Cependant, la créolisation de la musique villageoise indienne a ses limites, et
notamment, dans la vision d’une diaspora en milieu créole, les chants chutney,
qui empruntent à la culture musicale du séga, laissent entrevoir une curieuse
absence : celle du Créole ! La thématique chutney n’évolue qu’en milieu indien !
CSS : Oui, le
chutney a occupé la scène artistique et musicale, et continue de l’occuper.
Partant de « la tente mariage », des cérémonies de gamat (festivités musicales
du mariage hindou), le chutney s’est taillé une place sur la scène publique, et
fait partie des concerts de variété au même titre que Bollywood et les ségas et
seggae.
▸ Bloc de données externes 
-- ==== Sys2Proof/Machine/Exchange.lean ====
section
/-! DEFINITION. The exchange arbiter (R406 to R423): the instructions 0xD8 to 0xDC of an agent, the rounds with their grants and
phases, the movement of a pair, and failover. -/

namespace Sys2Proof.Machine

open Sys2Proof

/-! ### Groups (R406) -/

/-- The participant that a cell represents. -/
def State.partOf (s : State) (g : XGroup) (k : Nat) : Option Nat :=
  (upto g.np).find? (fun p => s.agentCell g p = some k)

/-- The group of EF20. -/
def FmtX.xg (f : FmtX) : Nat := field f.ef 0 4

/-- The group is enabled and the issuing cell is an agent of it (R418). -/
def needAgent (s : State) (f : FmtX) : Except Stop Unit :=
  let g := s.xgroup (FmtX.xg f)
  legal (g.en && (s.partOf g s.cur).isSome)

/-! ### Instructions -/

/-- XSEND (R419). -/
def execXsend (h : Hdr) (f : FmtX) (s : State) : Host.Outcome State Fault Refusal :=
  issue (.xsend h f) h s fun s c => do
    needAgent s f
    let gp ← readG c f.d.toNat
    let ga ← readG c f.a.toNat
    let gl ← readG c f.b.toNat
    let g := s.xgroup (FmtX.xg f)
    let a := c.agent (FmtX.xg f)
    legal (a.st = 0 && decide (uns gp.v < g.np) && decide (uns gl.v < 2 ^ 40) && (gl.v = 0 || decide (a.segs.length < 64)))
    raise [(decide (uns ga.v % 8 ≠ 0) || decide (uns gl.v % 8 ≠ 0), causeAlign, ga.v),
           (decide (2 ^ 57 < uns ga.v + uns gl.v), causeTrans, ga.v),
           (gp.p, causePoison, 0), (ga.p, causePoison, 1), (gl.p, causePoison, 2)]
    let a := if gl.v = 0 then a else { a with segs := a.segs ++ [⟨uns gp.v, uns ga.v, uns gl.v, false⟩] }
    return { s, c := { c.setAgent (FmtX.xg f) a with nonReplay := true } }

/-- Bytes of supply held for a participant. -/
def Agent.heldFor (a : Agent) (p : Nat) : Nat :=
  (a.segs.filter (fun x => x.held && x.dst = p)).foldl (fun n x => n + x.len) 0

/-- XPOST (R420). -/
def execXpost (h : Hdr) (f : FmtX) (s : State) : Host.Outcome State Fault Refusal :=
  issue (.xpost h f) h s fun s c => do
    needAgent s f
    let gt ← readG c f.a.toNat
    let gb ← readG c f.b.toNat
    let gl ← readG c f.c.toNat
    let np := (s.xgroup (FmtX.xg f)).np
    let a := c.agent (FmtX.xg f)
    let inside := decide (uns gt.v % 8 = 0) && decide (uns gt.v + 8 * np ≤ 0x20000)
    let tab := if inside then c.ldWords (uns gt.v) np else []
    legal (a.st = 0 && decide (uns gl.v < 2 ^ 40) && tab.all (fun w => decide (uns w.v < 2 ^ 40)))
    raise [(decide (uns gt.v % 8 ≠ 0), causeAlign, gt.v), (decide (uns gb.v % 8 ≠ 0), causeAlign, gb.v),
           (decide (uns gl.v % 8 ≠ 0), causeAlign, gl.v), (decide (0x20000 < uns gt.v + 8 * np), causeLbound, gt.v),
           (decide (2 ^ 57 < uns gb.v + uns gl.v), causeTrans, gb.v), (gt.p || tab.any (fun w => w.p), causePoison, 1),
           (gb.p, causePoison, 2), (gl.p, causePoison, 3)]
    let post : Post := {
      demand := (tab.zip (upto np)).map (fun y => uns y.1.v + a.heldFor y.2), base := uns gb.v, limit := uns gl.v }
    let a := { a with st := 1, post := some post, arrived := false, acks := a.acks ++ [(c.tok (.xpost h f) h, false)], causes := [] }
    return { s, c := { c.setAgent (FmtX.xg f) a with nonReplay := true }, async := true, cost := (np + 1) / 2 }

/-- XGRANT (R421). -/
def execXgrant (h : Hdr) (f : FmtX) (s : State) : Host.Outcome State Fault Refusal :=
  issue (.xgrant h f) h s fun s c => do
    needAgent s f
    regsReady c [f.a, f.d]
    let ga ← readG c f.a.toNat
    let np := (s.xgroup (FmtX.xg f)).np
    let a := c.agent (FmtX.xg f)
    legal (a.st = 1)
    raise [(decide (uns ga.v % 8 ≠ 0), causeAlign, ga.v), (decide (0x20000 < uns ga.v + 16 * np + 16), causeLbound, ga.v),
           (ga.p, causePoison, 1)]
    let t := c.tok (.xgrant h f) h
    let c ← claimDst c f.d
    let a := { a with st := 2, recAt := uns ga.v, se := bit f.ef 8, sem := field f.ef 4 4, grant := some (f.d, t) }
    return { s, c := { c.setAgent (FmtX.xg f) a with nonReplay := true }, async := true }

/-- XDONE (R422). -/
def execXdone (h : Hdr) (f : FmtX) (s : State) : Host.Outcome State Fault Refusal :=
  issue (.xdone h f) h s fun s c => do
    needAgent s f
    regsReady c [f.d]
    let a := c.agent (FmtX.xg f)
    legal ((a.st = 2 && a.closing.isNone) || a.st = 3)
    let t := c.tok (.xdone h f) h
    let c ← claimDst c f.d
    let a := { a with st := if a.st = 3 then 4 else 2, closing := some (f.d, t) }
    return { s, c := { c.setAgent (FmtX.xg f) a with nonReplay := true }, async := true }

/-- The status of XSTAT (R423). -/
def Agent.status (a : Agent) : Word :=
  at_ a.round.toNat 48 ||| at_ a.st 45 ||| at_ (b2n a.stby) 44 ||| at_ a.fails 40 ||| at_ (a.held % 2 ^ 40) 0

/-- XSTAT (R423). -/
def execXstat (h : Hdr) (f : FmtX) (s : State) : Host.Outcome State Fault Refusal :=
  issue (.xstat h f) h s fun s c => do
    needAgent s f
    return { s, c := ← writeDst c f.d (.clean (c.agent (FmtX.xg f)).status) }

/-! ### The plan of a round (R409) -/

/-- The grants of one receiver, senders in ascending order: `d s` is the demand and `room` what is left of the limit. -/
def grantRow (p : Nat) (d : Nat → Nat) : List Nat → Nat → List ((Nat × Nat) × Nat)
  | [], _ => []
  | s :: ss, room =>
    let g := min (d s) room
    ((s, p), g) :: grantRow p d ss (room - g)

/-- n sorted before m: more slots first, then the lower sender, then the lower receiver. -/
def slotBefore (a b : (Nat × Nat) × Nat) : Bool :=
  decide (b.2 < a.2) || (a.2 = b.2 && (decide (a.1.1 < b.1.1) || (a.1.1 = b.1.1 && decide (a.1.2 < b.1.2))))

/-- An entry put in its place of a sorted list. -/
def slotInsert (x : (Nat × Nat) × Nat) : List ((Nat × Nat) × Nat) → List ((Nat × Nat) × Nat)
  | [] => [x]
  | y :: ys => if slotBefore x y then x :: y :: ys else y :: slotInsert x ys

/-- The permutation of one phase from the pairs with slots. -/
def phasePairs (ns : List ((Nat × Nat) × Nat)) : List (Nat × Nat) :=
  let order := (ns.filter (fun x => decide (0 < x.2))).foldl (fun l x => slotInsert x l) []
  order.foldl (fun m x =>
    if m.any (fun y => y.1 = x.1.1 || y.2 = x.1.2) then m else m ++ [x.1]) []

/-- The phases, at most `fuel` of them, and the slots that each pair has left. -/
def phasesFrom : Nat → List ((Nat × Nat) × Nat) → List (List (Nat × Nat)) × List ((Nat × Nat) × Nat)
  | 0, ns => ([], ns)
  | fuel + 1, ns =>
    let m := phasePairs ns
    if m.isEmpty then ([], ns)
    else
      let (ps, r) := phasesFrom fuel (ns.map (fun x => if m.contains x.1 then (x.1, x.2 - 1) else x))
      (m :: ps, r)

/-- The round that the posts give (R409). -/
def planRound (no : BitVec 16) (q : Nat) (posts : List (Nat × Post)) (np : Nat) : XRound :=
  let present := (upto np).filter (fun p => posts.any (fun x => x.1 = p))
  let post (p : Nat) : Post := ((posts.find? (fun x => x.1 = p)).map (fun x => x.2)).getD ⟨[], 0, 0⟩
  let g := present.flatMap (fun p => grantRow p (fun s => (post s).demand.getD p 0) present (post p).limit)
  let n := g.map (fun x => (x.1, (x.2 + q - 1) / q))
  let (phases, rest) := phasesFrom 4096 n
  let cut := (g.zip (n.zip rest)).map (fun y => (y.1.1, min y.1.2 (q * (y.2.1.2 - y.2.2.2))))
  { no, bases := present.map (fun p => (p, (post p).base)), grants := cut, phases }

/-- G(s, p). -/
def XRound.grant (r : XRound) (s p : Nat) : Nat := ((r.grants.find? (fun x => x.1 = (s, p))).map (fun x => x.2)).getD 0

/-- The round closes (R408). An absent participant's post stays with the next round. -/
def State.closeRound (s : State) (gn : Nat) : State :=
  let g := s.xgroup gn
  s.setXgroup gn { g with
    round := g.round + 1, posts := [], rounds := g.rounds ++ [planRound g.round g.q g.posts g.np] }

/-! ### Rounds and calendars (R408, R410) -/

/-- The deadline of a group's open round has come (R408). -/
def XGroup.due (g : XGroup) (now : Nat) : Bool :=
  g.en && decide (g.dl ≠ 0) && !g.posts.isEmpty && decide (g.firstAt + 1024 * g.dl ≤ now)

/-- The primary serves the group, or the standby that has taken over. -/
def XGroup.serves (g : XGroup) : Bool := g.en && (!g.dead || g.taken)

/-- A post of a participant reaches the arbiter, in the round that is open when it arrives: a round whose deadline has come closes first,
and the round closes when every participant has posted (R408). The answer is the post's round; none where the arbiter already has a post
of the participant. -/
def State.takePost (s : State) (gn part : Nat) (p : Post) : Option (State × BitVec 16) :=
  let s := if (s.xgroup gn).due s.now then s.closeRound gn else s
  let g := s.xgroup gn
  if g.serves = false ∨ g.posts.any (fun x => x.1 = part) then none
  else
    let g := { g with firstAt := if g.posts.isEmpty then s.now else g.firstAt, posts := g.posts ++ [(part, p)] }
    let s := s.setXgroup gn g
    some (if g.posts.length = g.np then s.closeRound gn else s, g.round)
Mais son futur est incertain. Les enfants des chanteurs de chutney
parlent moins le bhojpuri. Ils se tournent vers l’Europe, ou, nouveauté, vers
les Antilles, en recherchant des fusions avec le zouk ou le reggae. Le chutney
n’a pas trouvé ses marques en matière de chorégraphie, car les danseuses sont
rarement professionnelles. Le système des concours, enfin, apporte une dynamique
et permet de faire émerger des talents, mais cette formule tourne sur elle-même,
exacerbe l’esprit de compétition, et finit par nuire gravement à la créativité.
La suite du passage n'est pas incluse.